And 4, step 4: judging whether the cache overflows or not: the conditions for buffer overflow are: the current cache size + the size of the page where the log x is located > cache capacity. And if the cache overflows, executing a cache cleaning process, judging the cache overflow, repeating the steps until the cache does not overflow, and executing the next step.
And 5: and adding the page of the log x into a log cache.
Step 6: and returning to the log x in the page, and ending the process.
Third, cache cleaning strategy
The cache scrubbing policy determines which cache pages will be preferentially removed from the cache when the cache is about to overflow.
The embodiment of the invention considers the read-write characteristics of the log data and summarizes the following rules:
1. the cache page which is accessed just now has relatively high probability of being accessed again in the future;
2. the closer the cache page is to the tail of the log, the higher the probability of being accessed again in the future.
Based on the rule, the invention adopts two dimensions of cold and hot partition and distance to comprehensively decide the page to be moved out of the cache.

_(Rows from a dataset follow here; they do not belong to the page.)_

-- ==== Sys2Proof/Tests/Slice0.lean ====
section
/-! SUPPORT. Tests: the spec's worked cases, an ill-formed command for each check of WellFormed, and a state and
operands that meet the hypotheses of each statement of Certificates/Slice0/Obligations.lean. Expected values are the
spec's own; each test names the section they stand in. -/

namespace Sys2Proof.Tests

open Sys2Proof Sys2Proof.Machine

/-! ### Ill-formed commands are refused -/

/-- A row named twice in an order of rows. -/
theorem test_wf_refuses_row_named_twice :
    (Instr.encoderChange true false { order := [3, 3], upsets := [], fetched := 0 }).wf = false := by decide

/-- An allowance that ends for no row. -/
theorem test_wf_refuses_assemblyEnd_of_no_row : (Instr.assemblyEnd 0 false false ⟨false, []⟩).wf = false := by decide

/-- The good frame of SYNC as a bad frame. -/
theorem test_wf_refuses_good_bad_frame : (Instr.badFrame .request 1 [0x11, 0xEE, 0xFF, 0x9E]).wf = false := by decide

/-- A frame whose bytes have not all arrived as a bad frame. -/
theorem test_wf_refuses_unfinished_bad_frame : (Instr.badFrame .request 1 [0x11, 0xEE, 0xFF]).wf = false := by decide

/-- Bytes after a length that is bad. -/
theorem test_wf_refuses_bytes_after_bad_length : (Instr.badFrame .request 301 [0x11]).wf = false := by decide

/-- A code of the request index as an unknown one. -/
theorem test_wf_refuses_known_code : (Instr.unknownRequest 0x20 []).wf = false := by decide

/-- A parameter block longer than a request frame holds. -/
theorem test_wf_refuses_long_block : (Instr.sync (List.replicate 300 0)).wf = false := by decide +kernel

/-- A data frame's body shorter than its piece header. -/
theorem test_wf_refuses_short_piece : (Instr.stripePiece (List.replicate 9 0)).wf = false := by decide

/-! ### Frames (section 10.1) -/

/-- The opcode table gives no row bits. -/
theorem test_decodeTableWord_has_no_rows : decodeTableWord 8 0x20 = none := by decide

/-- The four worked frames. -/
theorem test_frame_go_online :
    encodeFrame (.goOnline []) = some [0xC1, 0x01, 0x00, 0x20, 0xDF, 0xFF, 0x9E] ∧
    decodeFrame [0xC1, 0x01, 0x00, 0x20, 0xDF, 0xFF, 0x9E] = some (.goOnline []) := by decide

theorem test_frame_sync : decodeFrame [0xC1, 0x01, 0x00, 0x11, 0xEE, 0xFF, 0x9E] = some (.sync []) := by decide

theorem test_frame_set_link_rate :
    decodeFrame [0xC1, 0x02, 0x00, 0x10, 0x02, 0xEC, 0xFF, 0x9E] = some (.setLinkRate [2]) := by decide

theorem test_frame_sync_reply :
    Reply.frame { status := .ok, echo := 0x11, fields := [0] } =
      [0xE1, 0x03, 0x00, 0x00, 0x11, 0x00, 0xEC, 0xFF, 0x9E] := by decide

/-- The body byte of GO ONLINE arrives as 21h: a bad check, echoed as received. -/
theorem test_frame_bad_check :
    decodeFrame [0xC1, 0x01, 0x00, 0x21, 0xDF, 0xFF, 0x9E] =
      some (.badFrame .request 1 [0x21, 0xDF, 0xFF, 0x9E]) := by decide

/-! ### Small states -/

/-- A head of 512 nozzles at column 0 whose row A has the worked offset of 1500.25 ticks. -/
def demoHead : Head := { size := .n512, origin := 0, offsetA := 98320384, offsetB := 98877440, speed := .fast }

/-- A waveform of one step in window 1. -/
def demoWave : List WaveStep := [{ level := 180, duration := 100, window := 1 }]

/-- Bar 0 with a ring of two slots. -/
def demoBar : BarStore := { BarStore.reset with capacity := 2, nextSlot := some 0 }

/-- SETUP, ready for GO ONLINE: a head at port 0, its waveform, a ring of two slots, motion set (L = 218,453,
D = 600, G = 200). -/
def ready : State :=
  { State.reset with
    control := { State.reset.control with motionSet := true }
    geometry := { State.reset.geometry with heads := put State.reset.geometry.heads 0 (some demoHead) }
    motion := { State.reset.motion with pitch := 218453, delay := 600, gap := 200 }
    drives := { State.reset.drives with waveforms := put State.reset.drives.waveforms 0 demoWave }
    store := { State.reset.store with bars := put State.reset.store.bars 0 demoBar }
    ports := put State.reset.ports 0 { Port.reset with state := .ready } }

/-- The same part ONLINE with two idle rows. -/
def online : State :=
  { ready with
    control := { ready.control with op := .online }
    rows := put (put ready.rows 0 (some Row.fresh)) 1 (some Row.fresh) }

/-- An OPEN page of n lines on bar 0. -/
def demoPage (n : Nat) : Page where
  id := 7
  length := n
  bars := #v[true, false, false, false]
  rows := 2
  rowsFinished := 0
  state := .opened
  trigger := none
  start := none
  expected := #v[1, 0, 0, 0]
  complete := #v[0, 0, 0, 0]
  flags := { underrun := false, dropped := false, memory := false, aborted := false }
  abortMark := .notAborted
  fired := 0
  blank := 0
  dropped := { overspeed := 0, lateData := 0, transfer := 0, headFault := 0 }
  abandoned := 0

/-- Bar 0 with its cursor on stripe 0 of page 7. -/
def openedBar : BarStore := { demoBar with cursor := some { page := 7, index := 0, row := 0 } }

/-- ONLINE with page 7 of two lines OPEN and bar 0's cursor on its stripe 0. -/
def opened : State :=
  { online with
    pages := [demoPage 2]
    store := { online.store with bars := put online.store.bars 0 openedBar } }

/-- Row 0 on line 0 of page 7, waiting to fire it at 2100. -/
def firstRow : Row :=
  { Row.fresh with
    cursor := some { page := 7, line := 0 }
    fire := some 2100
    latch := .ready 0 { codes := [1, 2], blank := false } }

/-- The context of a blank line 0 of page 7 at row 1. -/
def blankContext : Context where
  row := 1
  page := 7
  line := 0
  stripe := 0
  place := 0
  phase := 0
  source := .blank
  cap := 3
  origin := 0
  nozzles := 512
  own := []
  seams := []
  image := []

/-- Row 1 on line 0 of page 7, assembling it blank. -/
def secondRow : Row :=
  { Row.fresh with
    cursor := some { page := 7, line := 0 }
    fire := some 2109
    latch := .loading 0 (.assembling blankContext) }

/-- Page 7 of two lines, started at T = 0. -/
def startedPage : Page := { demoPage 2 with state := .started, trigger := some 0, start := some 600 }

/-- The page started at T = 0: row 0 waits at 2100 with line 0 READY, row 1 at 2109 with its load assembling. -/
def printing : State :=
  { opened with
    motion := { opened.motion with pos := 2099, hwm := 2099, lockoutEnd := 207 }
    pages := [startedPage]
    rows := put (put opened.rows 0 (some firstRow)) 1 (some secondRow) }

/-- What surroundings that do nothing contribute. -/
def quiet : Outside := { order := [], upsets := [], fetched := 0 }

/-- The state a command leads to. -/
def after (c : Instr) (s : State) : State :=
  match exec c s with
  | .next t => t
  | .fault _ => s
  | .refused _ => s

/-- The reply that a command adds at the tail: status code, echo and fields. -/
def replyTo (c : Instr) (s : State) : List Byte :=
  match (after c s).link.replies.getLast? with
  | some (.ready r) => r.body
  | some (.place _) => []
  | none => []

/-! ### Worked cases, block by block -/

/-- Section 5: the fire positions of row 0 of the worked offsets, lines 0, 1, 2 and 6. -/
theorem test_fire_positions :
    firePosition 10000 98320384 0 218453 = 11500 ∧ firePosition 10000 98320384 1 218453 = 11504 ∧
    firePosition 10000 98320384 2 218453 = 11507 ∧ firePosition 10000 98320384 6 218453 = 11520 ∧
    firePosition 10000 98877440 0 218453 = 11509 := by decide

/-- Section 12: line 127 of row 3 of the run lies at 3832. -/
theorem test_fire_position_of_last_line : firePosition 1600 118538240 127 218453 = 3832 := by decide

/-- Section 2: the lockout of a page of 1000 lines is 3334 + 200 ticks, of one of 500 lines 1667 + 200. -/
theorem test_lockout_lengths : lockoutLength 1000 218453 200 = 3534 ∧ lockoutLength 500 218453 200 = 1867 := by decide

/-- Section 7: the worked scale and ceiling values. -/
theorem test_output_levels :
    outputLevel 200 115 220 = 220 ∧ outputLevel 200 115 255 = 230 ∧ outputLevel 37 50 220 = 19 ∧
    outputLevel 255 150 255 = 255 ∧ outputLevel 99 101 220 = 100 ∧ outputLevel 1 50 0 = 0 := by decide

/-- Section 7: a level limited to 255 alone is not clamped by the ceiling. -/
theorem test_clamped_by_ceiling :
    clampedByCeiling 200 115 220 = true ∧ clampedByCeiling 255 150 255 = false ∧
    clampedByCeiling 1 50 0 = true := by decide

/-- Section 5: load times of 7.28 and 23.12 microseconds (1024 nozzles), 4.72 and 12.88 (512). -/
theorem test_load_times :
    loadNs .n1024 .fast = 7280 ∧ loadNs .n1024 .slow = 23120 ∧ loadNs .n512 .fast = 4720 ∧
    loadNs .n512 .slow = 12880 := by decide

/-- Section 1: the worked list checks for a head of 1024 nozzles, check and entry. -/
theorem test_defect_list_checks :
    let judge (ds : List Defect) := entriesFailure 1024 [] ds ds
    judge [⟨10, some 11⟩, ⟨1000, none⟩] = none ∧ judge [⟨10, some 11⟩, ⟨12, some 11⟩] = some (10, 1) ∧
    judge [⟨10, some 12⟩, ⟨12, none⟩] = some (9, 0) ∧ judge [⟨10, some 10⟩] = some (8, 0) ∧
    judge [⟨10, some 11⟩, ⟨10, some 13⟩] = some (6, 1) ∧ judge [⟨1030, none⟩, ⟨5, some 5⟩] = some (5, 0) := by
  decide

/-- Section 4: sizes 400, 400, 300 and 0 are refused with check 3, capacities of 1024, 0, 0 and 0 taken. -/
theorem test_ring_size_checks :
    sizesFailure [0x90, 0x01, 0x90, 0x01, 0x2C, 0x01, 0, 0] = some 3 ∧
    sizesFailure [0x00, 0x04, 0, 0, 0, 0, 0, 0] = none := by decide

/-- Section 6.6: the row A context of port 0 for line 37, its pixels 2 at column 10, 2 at 11, 1 at 12, 1 at 998 and 3
at 1000. -/
def seamContext : Context where
  row := 0
  page := 31
  line := 37
  stripe := 0
  place := 37
  phase := 5
  source := .data 0
  cap := 3
  origin := 0
  nozzles := 1024
  own := [⟨10, some 11⟩, ⟨1000, none⟩]
  seams := [{ isLeft := true, first := 992, mask := List.replicate 8 0xFFFF ++ List.replicate 24 0,
              otherOrigin := 992, other := [] }]
  image := [0, 0, 0xA0, 0x01] ++ List.replicate 245 0 ++ [0x10, 0x03] ++ List.replicate 5 0

/-- Section 6.6, first case: nozzles 10 and 1000 are dead, 11 carries 10's pixel under the cap, 998 belongs to the
right head by the mask. -/
theorem test_codes_at_a_seam :
    seamContext.code 10 = 0 ∧ seamContext.code 11 = 3 ∧ seamContext.code 12 = 1 ∧ seamContext.code 998 = 0 ∧
    seamContext.code 1000 = 0 ∧ seamContext.owns 1000 = false := by decide

/-- Section 6.6, second case: both nozzles of column 1000 are dead, so port 0 keeps it and nozzle 998 carries its
pixel under a cap of 2. -/
theorem test_codes_without_a_yield :
    let ctx : Context := { seamContext with
      cap := 2, own := [⟨1000, some 998⟩]
      seams := seamContext.seams.map fun (sv : SeamView) => { sv with other := [⟨8, some 9⟩] } }
    ctx.owns 1000 = true ∧ ctx.code 998 = 2 ∧ ctx.code 1000 = 0 := by decide

/-- Section 10.2: codes 1, 0, 3 and 2 in one byte are B1h. -/
theorem test_pixel_packing :
    let ctx : Context := { seamContext with image := [0xB1] }
    [ctx.pixel 0, ctx.pixel 1, ctx.pixel 2, ctx.pixel 3] = [1, 0, 3, 2] := by decide

/-- Section 9.6: a second drop keeps the first position and takes the later line. -/
theorem test_report_folded :
    postTo 1905 (.lineDropped 22 3) (.drop .lateData 41)
        [{ topic := .lineDropped 22 3, pos := 1900, count := 1, detail := .drop .lateData 40 }] =
      [{ topic := .lineDropped 22 3, pos := 1900, count := 2, detail := .drop .lateData 41 }] := by decide

/-! ### Commands, one step each -/

/-- R21: (0,0) to (1,0) is a forward tick; the tick to 2100 fires row 0's line (R86). -/
theorem test_encoderChange_fires :
    ((after (.encoderChange true false quiet) printing).row 0).map (fun r => (r.cursor, r.fire)) =
      some (some { page := 7, line := 1 }, some 2104) ∧
    ((after (.encoderChange true false quiet) printing).pages.map fun p => (p.fired, p.dropped.total)) =
      [(1, 0)] := by decide +kernel

/-- R24: a reverse tick at position 0 holds it there. -/
theorem test_encoderChange_holds_at_zero :
    (after (.encoderChange false true quiet) online).motion.pos = 0 ∧
    (after (.encoderChange false true quiet) online).motion.direction = .reverse := by decide +kernel

/-- Section 2, edge 1: an accepted trigger at 2000 starts the page at 2600; the lockout of a page of 1000 lines ends
at 5534. -/
theorem test_triggerEdge_accepted :
    let s : State := { opened with pages := [demoPage 1000], motion := { opened.motion with pos := 2000, hwm := 2000 } }
    let t := after (.triggerEdge true quiet) s
    (t.motion.lastTrigger, t.motion.lockoutEnd, t.pages.map (·.start)) = (2000, 5534, [some 2600]) := by
  decide +kernel

/-- Section 2, edge 4: below HWM the cause is REVERSE, whatever the lockout. -/
theorem test_triggerEdge_rejected :
    let s : State := { opened with motion := { opened.motion with pos := 9100, hwm := 9200, lockoutEnd := 9134 } }
    (after (.triggerEdge true quiet) s).reports.queue.map (fun r => (r.topic, r.detail)) =
      [(.triggerRejected .reverse, .position 9100)] := by decide +kernel

/-- Section 10.4: BUSY, BAD FRAME and BUSY queue behind the place of GO ONLINE. -/
theorem test_replies_behind_go_online :
    (after (.fetchReport []) (after (.badFrame .request 1 [0x21, 0xDF, 0xFF, 0x9E]) (after (.readPosition [])
      (after (.goOnline []) ready)))).link.replies =
      [.place 0x20, .ready { status := .busy, echo := 0x41, fields := [] },
        .ready { status := .badFrame, echo := 0x21, fields := [3] },
        .ready { status := .busy, echo := 0x90, fields := [] }] := by decide +kernel

/-- R157: without a head GO ONLINE fails on item 1. -/
theorem test_goOnline_without_head : replyTo (.goOnline []) State.reset = [0x0C, 0x20, 1, 255] := by decide +kernel

/-- R158: the probe answered ready, the part is ONLINE with 2 row channels on bar 0. -/
theorem test_probeAnswer_goes_online :
    let st : BriefStatus := { ready := true, fault := false, warning := false, temperature := 30, parityEcho := false,
                              letter := .A, tag := 0 }
    (after (.probeAnswer 0 st quiet) (after (.goOnline []) ready)).control.op = .online ∧
    replyTo (.probeAnswer 0 st quiet) (after (.goOnline []) ready) = [0, 0x20, 2, 1] := by decide +kernel

/-- R59, R60: both rows of a page of two lines arrive in one final piece, and its stripe is COMPLETE and counted
ahead. -/
theorem test_stripePiece_completes :
    let t := after (.stripePiece ([0, 1, 7, 0, 0, 0, 0, 2, 0x55, 0] ++ 0x55 :: List.replicate 255 0)) opened
    (t.bar 0).ring.map (fun st => (st.slot, st.state, st.sum)) = [(0, .complete, 0x55)] ∧ (t.bar 0).ahead = 1 ∧
    t.store.memory = [(0, 0x55)] := by decide +kernel

/-- R61: with another sum nothing is kept and the reply is STRIPE CHECK. -/
theorem test_stripePiece_sum_differs :
    let t := after (.stripePiece ([0, 1, 7, 0, 0, 0, 0, 2, 0x54, 0] ++ 0x55 :: List.replicate 255 0)) opened
    (t.bar 0).ring = [] ∧ (t.bar 0).nextSlot = some 0 ∧
    t.link.replies.map (fun e => match e with | .ready r => r.status | .place _ => .busy) = [.stripeCheck] := by
  decide +kernel

/-- R43 to R46: an abort at 2099 abandons both lines of both rows. -/
theorem test_abortPage_counts_abandoned :
    replyTo (.abortPage [7, 0] quiet) printing = [0, 0x51, 2, 2, 4, 0, 0, 0] := by decide +kernel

And dividing the time before the current time into a cold area and a hot area by taking the current time as a stop time, wherein the hot area is closer to the current time, and the cold area is farther. For example, the time range of the hot area is set to 10 seconds, then the cache page whose last access time is less than 10 seconds from the current time belongs to the hot area, and the other cache pages belong to the cold area.
Another factor determining whether a cache page is moved out is the location of the cache page, and the present invention defines:
the weight of the cache page is (log tail position-cache page position) × 1
From the above definitions it follows: the closer the cache page is to the tail of the log file, the greater the weight. It is worth noting that: because the log file is written continuously, the position of the tail part of the log is changed continuously, and correspondingly, the weight value of the cache page is changed continuously.
The strategy of cache scrubbing is as follows:
1. preferentially moving out the cache pages in the cold area, and if the cold area is empty, continuously cleaning the cache pages in the hot area;
2. selecting the shifted cache pages in the same region according to the weight of the cache pages: and preferentially moving out the cache page with the minimum weight value.
The cache cleaning strategy not only keeps a high hit rate for hot area data which needs to be accessed frequently, but also can effectively solve the problem of cache pollution caused by accidental batch access.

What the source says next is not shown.